Once upon a time, only superpowers had real submarine capabilities. Today, as ASW’s centre of gravity shifts towards the Asia-Pacific, a raft of players, old and new, are aggressively expanding their fleets. Leading navies have articulated a clear need: an ASW version of “work smarter not harder”—and a strong desire to realise the long-trailed potential of collaborative combat.

The key to meeting these needs lies in developing an overarching, modular approach to ASW that can gather data from sonar across a range of platforms and a wide area. If that data can then be fused, analysed and classified, the potential gains are huge: operators and command centres see only the information they need, and are freed to work in genuine coalition—focusing jointly on key decisions and seizing the tactical advantage.

Navies are increasingly looking to Thales to help make this concept a reality. The company’s decades of experience in sonar, familiarity with the needs of numerous navies and platforms, and heavy investment in digital, are exactly the right ingredients for success.

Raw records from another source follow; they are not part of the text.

-- ==== Sys2Proof/Decode.lean ====
section
/-! DEFINITION. The command that a word spells. Every row of spec/opcode_table.json has an empty list of fields and no
fixed bits, so no word spells a command (log 2): the 7340 is a block, and a frame reaches it as bytes in a command. -/

namespace Sys2Proof

/-- No row of the table gives bits, so no word spells a command. -/
def decodeTableWord (_nbits _w : Nat) : Option Instr :=
  none

end Sys2Proof
end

Thales has brought all these elements together in BlueScan: a next-generation digital system that gathers and processes data from multiple sensors and platforms—offering ASW teams a comprehensive and real time view of all their assets at sea. It can handle the entire Thales sensor catalogue, and the use of common architecture and software integrate third-party sensors and multiple Combat Management Systems. What’s more, the system’s modular design means it can easily be tailored to countries’ specific needs, such as harnessing local knowledge of ocean topography to make sophisticated environmental assessments and recommend optimum sonar configurations. Innovative aids—like presenting the situation through the eyes of a hostile submarine and fully realistic options for onboard operator training—complete the package.

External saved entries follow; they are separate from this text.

-- ==== Sys2Proof/Machine/Monitor.lean ====
section
/-! DEFINITION. FMN, the Fault Monitor, taking raises, attention sources and event reports (chapter 12). The rows
ERROR_RAISE, ATTENTION_SOURCE_RAISE and EVENT_REPORT. -/

namespace Sys2Proof.Machine

/-- R190, steps 1 and 2, of `times` equal raises: the kind's flag is set and its count increased, to 255 at most. -/
def recordRaise (k : ErrorKind) (times : Nat) (f : Fmn) : Fmn :=
  { f with
    flags := f.flags.set k.index.val true k.index.isLt
    counts := modifyAt f.counts k.index fun n => min 255 (n + times) }

/-- R191: an empty FIRST record is filled; a filled one is left. -/
def fillFirst (k : ErrorKind) (subject : Nat) (detail : BitVec 32) (now : Time) (f : Fmn) : Fmn :=
  { f with first := match f.first with
      | none => some ⟨k, subject, now, detail⟩
      | some x => some x }

/-- R190: FMN takes `times` equal raises one after another; each of a halt-routed kind is reported to CAP (R194). -/
def takeRaises (m : RaiseMsg) (times : Nat) (s : State) : State :=
  let now := s.cpt.observed
  let s := s.modFmn fun f => fillFirst m.kind m.subject m.detail now (recordRaise m.kind times f)
  if (s.fmn.routes[m.kind.index]).halt then s.modBus fun b => { b with halts := b.halts + times } else s

/-! ### The completion query (R194) -/

/-- The raise taints, or a tainting raise of the same block stands behind it, which FMN cannot take before it. -/
def beforeTaint (f : Fmn) (m : RaiseMsg) (behind : List RaiseMsg) : Bool :=
  taints f m || behind.any fun x => x.source == m.source && taints f x

/-- FMN takes every tainting raise of the list, and what the same block made before it; the others are left. Those of
different blocks it takes in the order they were handed over, which decides FIRST (R191 leaves it open: log 45). -/
def takeTaints : List RaiseMsg → State → State × List RaiseMsg
  | [], s => (s, [])
  | m :: rest, s =>
      if beforeTaint s.fmn m rest then takeTaints rest (takeRaises m (m.more + 1) s)
      else
        let (s', left) := takeTaints rest s
        (s', m :: left)

/-- FMN has taken every tainting raise on its way, in the order of log 45. -/
def State.taintsTaken (s : State) : State :=
  let (s', left) := takeTaints s.bus.raises s
  s'.modBus fun b => { b with raises := left }

/-- FMN's answer to a record-completion query (R194): some tainting kind is flagged. A tainting raise still on its way
is taken before the query or after it, as the free value of log 5 decides. -/
def taintAnswer (s : State) : Bool :=
  taintFlagged s.fmn || (s.bus.raises.any (taints s.fmn) && Config.raiseTakenFirst s.freeIndex)

/-- R194: the part after a completion query. Before or after it, FMN has taken every tainting raise on its way, so the
record completed next is tainted (log 5). -/
def State.afterQuery (s : State) : State :=
  { s.taintsTaken with freeIndex := s.freeIndex + 1 }

/-! ### Attention sources and event reports -/

/-- R195: FMN sets an attention source. -/
def setSource (w : AttentionSource) (f : Fmn) : Fmn :=
  match w with
  | .operationEnded => { f with operationEnded := true }
  | .queueWatermark => { f with queueWatermark := true }

/-- R197: one report adds 1 to every counter that selects the event, to 2^32 − 1 at most. -/
def countEvent (e : Event) (f : Fmn) : Fmn :=
  { f with counters := Vector.ofFn fun j : Fin 8 =>
      if f.selections[j] = e.number then min 4294967295 (f.counters[j] + 1) else f.counters[j] }

/-- ERROR_RAISE (R190): FMN takes the oldest raise that `source` has made; with none, nothing happens. -/
def execErrorRaise (source : Block) (s : State) : Host.Outcome State Fault Refusal :=
  .next <| match takeFirst (fun m : RaiseMsg => m.source == source) s.bus.raises with
    | none => s
    | some (m, rest) =>
        let left := if m.more = 0 then rest else { m with more := m.more - 1 } :: rest
        takeRaises m 1 (s.modBus fun b => { b with raises := left })

/-- ATTENTION_SOURCE_RAISE (R195): FMN takes the oldest attention source that `source` has raised; with none, nothing
happens. -/
def execAttentionSourceRaise (source : Block) (s : State) : Host.Outcome State Fault Refusal :=
  .next <| match takeFirst (fun m : SourceMsg => m.source == source) s.bus.sources with
    | none => s
    | some (m, rest) => (s.modBus fun b => { b with sources := rest }).modFmn (setSource m.which)

/-- EVENT_REPORT (R197): FMN takes the oldest event report that `source` has made; with none, nothing happens. -/
def execEventReport (source : Block) (s : State) : Host.Outcome State Fault Refusal :=
  .next <| match takeFirst (fun m : ReportMsg => m.source == source) s.bus.reports with
    | none => s
    | some (m, rest) =>
        let left := if m.more = 0 then rest else { m with more := m.more - 1 } :: rest
        (s.modBus fun b => { b with reports := left }).modFmn (countEvent m.event)

end Sys2Proof.Machine
end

While BlueScan can be a game changer for navies in the short term, Thales has a broader vision to continually enhance its customers’ capabilities. Testing is well underway on the full integration of technologies like Big Data Analytics and Artificial Intelligence (AI). These will play-in historical data in real time, ultimately providing “virtual assistants” that will further free operators and boost collaborative potential. And, with drones set to feature heavily in the years to come, the system’s structure and scalability will help navies meet their needs in embracing the unmanned future.